The weight of adults in a certain city has a mean of 130 lbs, with a standard deviation of 41 lbs. A sample of 25 adults living in one of the kebeles of the city is found to have a mean weight of 129 lbs. Does this mean the residents of the kebele weight significantly less on the basis of the 1% level of significance and construct 99% confidence interval of sample weight? (Assume the normal population.)
To determine whether the residents of the kebele weigh significantly less compared to the overall population, we can conduct a hypothesis test and construct a confidence interval.
Hypothesis Test:
1. Null Hypothesis (H0): The residents of the kebele weigh the same as the overall population.
2. Alternative Hypothesis (H1): The residents of the kebele weigh significantly less than the overall population.
To conduct the hypothesis test, we can use the t-test since we have a sample size of 25 (which is less than 30) and we do not know the population standard deviation, but we do know the sample standard deviation.
Calculate the t-statistic:
t = (sample mean - population mean) / (sample standard deviation / sqrt(sample size))
t = (129 - 130) / (41 / sqrt(25))
t = -1 / (41 / 5)
t = -0.122
To determine if the t-statistic is significant at the 1% level of significance, we need to compare it to the critical t-value.

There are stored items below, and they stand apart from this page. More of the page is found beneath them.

-- ==== Sys2Proof/Laws/Lane.lean ====
section
/-!
SUPPORT. What a lane word that works in each lane on its own registers leaves (`State.laneEach`), where no lane holds a
register error.
-/

set_option Elab.async false

namespace Sys2Proof.Machine

theorem nth_setNth {α : Type} (d y : α) : ∀ (xs : List α) (k j : Nat), k < xs.length →
    nth d (setNth xs k y) j = if j = k then y else nth d xs j
  | _ :: _, 0, 0, _ => by simp [setNth, nth]
  | _ :: _, 0, j + 1, _ => by simp [setNth, nth]
  | _ :: _, k + 1, 0, _ => by simp [setNth, nth]
  | _ :: xs, k + 1, j + 1, h => by simp [setNth, nth, nth_setNth d y xs k j (by simpa using h)]

theorem length_setNth {α : Type} (y : α) : ∀ (xs : List α) (k : Nat), (setNth xs k y).length = xs.length
  | [], _ => rfl
  | _ :: _, 0 => rfl
  | _ :: xs, k + 1 => by simp [setNth, length_setNth y xs k]

theorem Team.lane_setLane (t : Team) (k l : Nat) (f : Lane → Lane) (h : k < t.lanes.length) :
    (t.setLane k f).lane l = if l = k then f (t.lane k) else t.lane l := nth_setNth _ _ _ _ _ h

/-- R75, R77: results written in sweep order, each from what its lane read before any was written. -/
theorem applyLanes_spec (e : LaneEnv) (eff : LaneEff) : ∀ (act : List Nat) (t : Team) (c : Bool) (fl : Flags5),
    (∀ l ∈ act, l < t.lanes.length) →
    (∀ l, (applyLanes e eff act t c fl).1.lane l = if l ∈ act then (eff e l).1 else t.lane l)
      ∧ (∃ ls, (applyLanes e eff act t c fl).1 = { t with lanes := ls })
      ∧ (applyLanes e eff act t c fl).2.2 = act.foldl (fun (acc : Flags5) l => acc ||| (eff e l).2) fl
  | [], t, c, fl, _ => ⟨fun l => by simp [applyLanes], ⟨t.lanes, rfl⟩, rfl⟩
  | k :: ks, t, c, fl, h => by
    have hk : k < t.lanes.length := h k (by simp)
    have hks : ∀ l ∈ ks, l < (t.setLane k (fun _ => (eff e k).1)).lanes.length := fun l hl => by
      simpa [Team.setLane, length_setNth] using h l (by simp [hl])
    obtain ⟨h1, ⟨ls, h2⟩, h3⟩ := applyLanes_spec e eff ks (t.setLane k (fun _ => (eff e k).1))
      (c || (eff e k).1.regs != (e.t.lane k).regs || (eff e k).1.preds != (e.t.lane k).preds) (fl ||| (eff e k).2) hks
    refine ⟨fun l => ?_, ⟨ls, h2⟩, h3⟩
    have := h1 l
    rw [Team.lane_setLane _ _ _ _ hk] at this
    simp only [applyLanes, List.mem_cons]
    rw [this]
    by_cases hl : l ∈ ks
    · simp [hl]
    · by_cases hlk : l = k
      · subst hlk; simp
      · simp [hl, hlk]

theorem Team.path?_setPath (t : Team) (i k : Nat) (f : Path → Path) (hf : ∀ p : Path, (f p).idx = p.idx) :
    (t.setPath i f).path? k = (t.path? k).map (fun p => if p.idx == i then f p else p) := by
  have key : ∀ ps : List Path, (ps.map (fun p => if p.idx == i then f p else p)).find? (fun p => p.idx == k)
      = (ps.find? (fun p => p.idx == k)).map (fun p => if p.idx == i then f p else p) := fun ps => by
    induction ps with
    | nil => rfl
    | cons p ps ih =>
      have : ((if p.idx == i then f p else p).idx == k) = (p.idx == k) := by split <;> simp [hf]
      simp only [List.map_cons, List.find?_cons, this]
      cases p.idx == k
      · exact ih
      · rfl
  exact key t.paths

theorem Lane.clean_error (x : Lane) (h : x.clean) (i : Instr) (ws : List Nat) : x.error i ws = none := by
  simp [Lane.error, Lane.wordError, h.2.2.1, h.1]

theorem State.correct_clean (s : State) (h : ∀ l, (s.cur.lane l).clean) (i : Instr) (ws : List Nat) :
    ∀ ls, s.correct i ws ls = s
  | [] => rfl
  | l :: ls => by
    have h1 : s.correctLane l ws = s := by simp [State.correctLane, (h l).2.1, sortNat]
    have h2 : s.correctPreds l = s := by simp [State.correctPreds, (h l).2.2.2]
    simp only [State.correct, h1, h2, ite_self]
    exact State.correct_clean s h i ws ls

theorem Team.current_path? {t : Team} {p : Path} (h : t.current = some p) : t.path? p.idx = some p := by
  unfold Team.current at h
  cases hc : t.curPath with
  | none => simp [hc] at h
  | some k =>
    simp only [hc, Option.bind_some] at h
    have : p.idx = k := by
      have := List.find?_some h
      simpa using this
    rw [this]; exact h

/-- No reply that has returned brings faults: an instruction boundary takes those of the word alone (R337). -/
theorem State.boundary_quiet (s : State) (h : ∀ r ∈ s.reqs, r.back = false) (inHandler : Bool) : s.boundary inHandler [] = s := by
  have : s.reqs.filter (fun r => r.uid == s.cur.uid && r.back && r.current s.cur) = [] := by
    rw [List.filter_eq_nil_iff]
    intro r hr
    simp [h r hr]
  simp [State.boundary, State.lateFaults, this]

theorem State.finishWord_quiet (s : State) (r : LaneRun) (c : Bool) (h : ∀ q ∈ s.reqs, q.back = false) :
    s.finishWord r c [] = { s with cur := s.cur.setPath r.p.idx (fun p => p.past (p.passCount r.act) c) } :=
  State.boundary_quiet { s with cur := s.cur.setPath r.p.idx (fun p => p.past (p.passCount r.act) c) } h _

/-- A word that starts with slots for all its passes issues them all (R87). -/
theorem LaneReady.whole {s : State} {i : Instr} {p : Path} {b : Block} (h : LaneReady s i p b) (e : LaneEnv) (act : List Nat) :
    (LaneRun.mk i p b e act).whole = true ∧ (LaneRun.mk i p b e act).part = act := by
  have hw : (LaneRun.mk i p b e act).whole = true := by
    have := h.turn
    simp only [LaneRun.whole, LaneRun.left, Path.passCount, decide_eq_true_eq, h.start.1]
    split <;> omega
  exact ⟨hw, by simp [LaneRun.part, hw, h.start.1]⟩

theorem State.laneEach_spec (s : State) (i : Instr) (p : Path) (b : Block) (cls n : Nat) (eff : LaneEff) (ok : Team → Bool)
    (h : LaneReady s i p b) (hok : ok s.cur = true) :
    Swept s (s.laneParts i ok (fun r s => s.laneEach r cls n eff)) p (s.lanesOn p i) (eff (s.env b p)) := by
  have hcur := Team.current_path? h.path
  have he : ∀ l ws, (s.cur.lane l).error i ws = none := fun l ws => Lane.clean_error _ (h.clean l) _ _
  obtain ⟨h1, ⟨ls, h2⟩, h3⟩ := applyLanes_spec (s.env b p) eff (s.lanesOn p i) s.cur false 0 h.lanes
  obtain ⟨hw, hpart⟩ := h.whole (s.env b p) (s.lanesOn p i)
  have hz : ∀ y : Flags5, y ||| (0 : Flags5) = y := fun y => by simp
  have hrun : s.laneParts i ok (fun r s => s.laneEach r cls n eff)
      = State.countCur (State.finishWord { s with cur := Team.orFlags (applyLanes (s.env b p) eff (s.lanesOn p i) s.cur false 0).1 (applyLanes (s.env b p) eff (s.lanesOn p i) s.cur false 0).2.2 } ⟨i, p, b, s.env b p, s.lanesOn p i⟩
          (applyLanes (s.env b p) eff (s.lanesOn p i) s.cur false 0).2.1 []) cls (n * (s.lanesOn p i).length) := by
    show (match s.cur.current, s.cur.block with | some p, some b => _ | _, _ => _) = _
    rw [h.path, h.block]
    simp only [h.indices, hok, h.free, Bool.and_self, Bool.not_true, Bool.false_eq_true, if_false]
    show State.laneEach s ⟨i, p, b, s.env b p, s.lanesOn p i⟩ cls n eff = _
    unfold State.laneEach
    simp only [hw, hpart, he, State.correct_clean s h.clean, Option.isNone_none, List.filter_true, if_true, h.start.2.2.2.1, LaneRun.earlier,
      h.start.2.1, Option.map_none, List.map_nil, List.nil_append, hz]
    have : (s.lanesOn p i).filterMap (fun _ => (none : Option LaneFault)) = [] := by simp
    rw [this]
    rfl
  have hpast : ∀ (c : Bool) (q : Path), (q.past (q.passCount (s.lanesOn p i)) c).idx = q.idx := fun _ _ => rfl
  have hcc : ∀ (x : State) c m, (x.countCur c m).cur = x.cur := fun x c m => by
    unfold State.countCur; split <;> rfl
  have hq (u : Team) (r : LaneRun) (c : Bool) : State.finishWord { s with cur := u } r c []
      = { s with cur := u.setPath r.p.idx (fun p => p.past (p.passCount r.act) c) } := State.finishWord_quiet { s with cur := u } r c h.quiet
  rw [hrun, hq]
  generalize hA : applyLanes (s.env b p) eff (s.lanesOn p i) s.cur false 0 = A at *
  have hfold : ∀ (xs : List Nat) (a : Flags5), xs.foldl (fun (acc : Flags5) l => acc ||| (eff (s.env b p) l).2) a
      = a ||| xs.foldl (fun (acc : Flags5) l => acc ||| (eff (s.env b p) l).2) 0 := fun xs => by
    induction xs with
    | nil => simp
    | cons x xs ih => intro a; simp only [List.foldl_cons]; rw [ih, ih (0 ||| _)]; simp [BitVec.or_assoc]
  constructor
  · intro l; rw [hcc, ← h1 l]; rfl
  · rw [hcc, hfold, ← h3]; simp [Team.orFlags, Team.setPath, h2]
  · refine ⟨A.2.1, ?_⟩
    rw [hcc]
    rw [Team.path?_setPath _ _ _ _ (hpast _)]
    have hp : (A.1.orFlags A.2.2).path? p.idx = some p := by simp only [h2]; exact hcur
    rw [hp]; simp
  · intro k hk
    rw [hcc]
    rw [Team.path?_setPath _ _ _ _ (hpast _)]
    simp only [Team.orFlags, h2]
    show Option.map _ (s.cur.path? k) = s.cur.path? k
    cases hq : s.cur.path? k with
    | none => rfl
    | some q =>
      have : q.idx = k := by simpa using List.find?_some hq
      simp [this, hk]
  · rw [hcc]; simp [Team.orFlags, Team.setPath, h2]
  · refine ⟨cls, n * (s.lanesOn p i).length, ?_⟩
    rw [hcc]

end Sys2Proof.Machine
end

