@[simp] theorem State.resultC_others (s : State) (n : Nat) (k : Bit3) (b : Bool) : (s.resultC n k b).others = s.others := rfl
@[simp] theorem State.resultC_mem (s : State) (n : Nat) (k : Bit3) (b : Bool) : (s.resultC n k b).mem = s.mem := rfl
@[simp] theorem State.resultC_packed (s : State) (n : Nat) (k : Bit3) (b : Bool) : (s.resultC n k b).packed = s.packed := rfl
@[simp] theorem State.resultC_frames (s : State) (n : Nat) (k : Bit3) (b : Bool) : (s.resultC n k b).frames = s.frames := rfl
@[simp] theorem State.resultC_l1 (s : State) (n : Nat) (k : Bit3) (b : Bool) : (s.resultC n k b).l1 = s.l1 := rfl
@[simp] theorem State.resultC_reqs (s : State) (n : Nat) (k : Bit3) (b : Bool) : (s.resultC n k b).reqs = s.reqs := rfl
@[simp] theorem State.resultC_gtc (s : State) (n : Nat) (k : Bit3) (b : Bool) : (s.resultC n k b).gtc = s.gtc := rfl
@[simp] theorem State.resultC_skewBound (s : State) (n : Nat) (k : Bit3) (b : Bool) : (s.resultC n k b).skewBound = s.skewBound := rfl
@[simp] theorem State.resultC_locked (s : State) (n : Nat) (k : Bit3) (b : Bool) : (s.resultC n k b).locked = s.locked := rfl
@[simp] theorem State.resultC_rate (s : State) (n : Nat) (k : Bit3) (b : Bool) : (s.resultC n k b).rate = s.rate := rfl
@[simp] theorem State.resultC_stepped (s : State) (n : Nat) (k : Bit3) (b : Bool) : (s.resultC n k b).stepped = s.stepped := rfl
@[simp] theorem State.resultC_holdover (s : State) (n : Nat) (k : Bit3) (b : Bool) : (s.resultC n k b).holdover = s.holdover := rfl
@[simp] theorem State.resultC_ownPkg (s : State) (n : Nat) (k : Bit3) (b : Bool) : (s.resultC n k b).ownPkg = s.ownPkg := rfl
@[simp] theorem State.resultC_domain (s : State) (n : Nat) (k : Bit3) (b : Bool) : (s.resultC n k b).domain = s.domain := rfl
@[simp] theorem State.resultC_grandmaster (s : State) (n : Nat) (k : Bit3) (b : Bool) : (s.resultC n k b).grandmaster = s.grandmaster := rfl
@[simp] theorem State.resultC_bringup (s : State) (n : Nat) (k : Bit3) (b : Bool) : (s.resultC n k b).bringup = s.bringup := rfl
@[simp] theorem State.resultC_setts (s : State) (n : Nat) (k : Bit3) (b : Bool) : (s.resultC n k b).setts = s.setts := rfl
@[simp] theorem State.resultC_ctxs (s : State) (n : Nat) (k : Bit3) (b : Bool) : (s.resultC n k b).ctxs = s.ctxs := rfl
@[simp] theorem State.resultC_bound (s : State) (n : Nat) (k : Bit3) (b : Bool) : (s.resultC n k b).bound = s.bound := rfl
@[simp] theorem State.resultC_queues (s : State) (n : Nat) (k : Bit3) (b : Bool) : (s.resultC n k b).queues = s.queues := rfl
@[simp] theorem State.resultC_grids (s : State) (n : Nat) (k : Bit3) (b : Bool) : (s.resultC n k b).grids = s.grids := rfl
@[simp] theorem State.resultC_sites (s : State) (n : Nat) (k : Bit3) (b : Bool) : (s.resultC n k b).sites = s.sites := rfl
@[simp] theorem State.resultC_chips (s : State) (n : Nat) (k : Bit3) (b : Bool) : (s.resultC n k b).chips = s.chips := rfl
@[simp] theorem State.resultC_hcmd (s : State) (n : Nat) (k : Bit3) (b : Bool) : (s.resultC n k b).hcmd = s.hcmd := rfl
@[simp] theorem State.resultC_run (s : State) (n : Nat) (k : Bit3) (b : Bool) : (s.resultC n k b).run = s.run := rfl
@[simp] theorem State.resultC_runs (s : State) (n : Nat) (k : Bit3) (b : Bool) : (s.resultC n k b).runs = s.runs := rfl
@[simp] theorem State.resultC_timetable (s : State) (n : Nat) (k : Bit3) (b : Bool) : (s.resultC n k b).timetable = s.timetable := rfl
@[simp] theorem State.resultC_pendingTable (s : State) (n : Nat) (k : Bit3) (b : Bool) : (s.resultC n k b).pendingTable = s.pendingTable := rfl
@[simp] theorem State.resultC_groups (s : State) (n : Nat) (k : Bit3) (b : Bool) : (s.resultC n k b).groups = s.groups := rfl
@[simp] theorem State.resultC_links (s : State) (n : Nat) (k : Bit3) (b : Bool) : (s.resultC n k b).links = s.links := rfl
@[simp] theorem State.resultC_transit (s : State) (n : Nat) (k : Bit3) (b : Bool) : (s.resultC n k b).transit = s.transit := rfl
@[simp] theorem State.resultC_flags (s : State) (n : Nat) (k : Bit3) (b : Bool) : (s.resultC n k b).flags = s.flags := rfl
@[simp] theorem State.resultC_incs (s : State) (n : Nat) (k : Bit3) (b : Bool) : (s.resultC n k b).incs = s.incs := rfl
@[simp] theorem State.resultC_outbox (s : State) (n : Nat) (k : Bit3) (b : Bool) : (s.resultC n k b).outbox = s.outbox := rfl
@[simp] theorem State.resultC_sendq (s : State) (n : Nat) (k : Bit3) (b : Bool) : (s.resultC n k b).sendq = s.sendq := rfl
@[simp] theorem State.resultC_far (s : State) (n : Nat) (k : Bit3) (b : Bool) : (s.resultC n k b).far = s.far := rfl
@[simp] theorem State.resultC_ue (s : State) (n : Nat) (k : Bit3) (b : Bool) : (s.resultC n k b).ue = s.ue := rfl
@[simp] theorem State.resultC_ueOut (s : State) (n : Nat) (k : Bit3) (b : Bool) : (s.resultC n k b).ueOut = s.ueOut := rfl
@[simp] theorem State.resultC_agenda (s : State) (n : Nat) (k : Bit3) (b : Bool) : (s.resultC n k b).agenda = s.agenda := rfl
@[simp] theorem State.resultC_free (s : State) (n : Nat) (k : Bit3) (b : Bool) : (s.resultC n k b).free = s.free := rfl
@[simp] theorem State.resultC_tick (s : State) (n : Nat) (k : Bit3) (b : Bool) : (s.resultC n k b).tick = s.tick := rfl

The critical t-value can be found using a t-table or a statistical software. For a one-tailed test at a 1% level of significance with 24 degrees of freedom (sample size - 1), the critical t-value is approximately 2.492.
Since the absolute value of the calculated t-statistic (-0.122) is less than the critical t-value (2.492), we fail to reject the null hypothesis. This means that there is insufficient evidence to conclude that the residents of the kebele weigh significantly less than the overall population.
Confidence Interval:
To construct a 99% confidence interval for the sample weight, we can use the formula:
Confidence interval = sample mean ± (critical value * standard error)
The critical value can be found using a t-table or a statistical software. For a 99% confidence level and 24 degrees of freedom, the critical value is approximately 2.797.
The standard error can be calculated as the standard deviation of the population divided by the square root of the sample size:
Standard error = 41 / sqrt(25)
Standard error = 8.2
Substituting the values into the formula:
Confidence interval = 129 ± (2.797 * 8.2)
Confidence interval = 129 ± 22.924
Confidence interval = (106.076, 151.924)
Therefore, we can be 99% confident that the true population mean weight lies between 106.076 lbs and 151.924 lbs based on the sample data.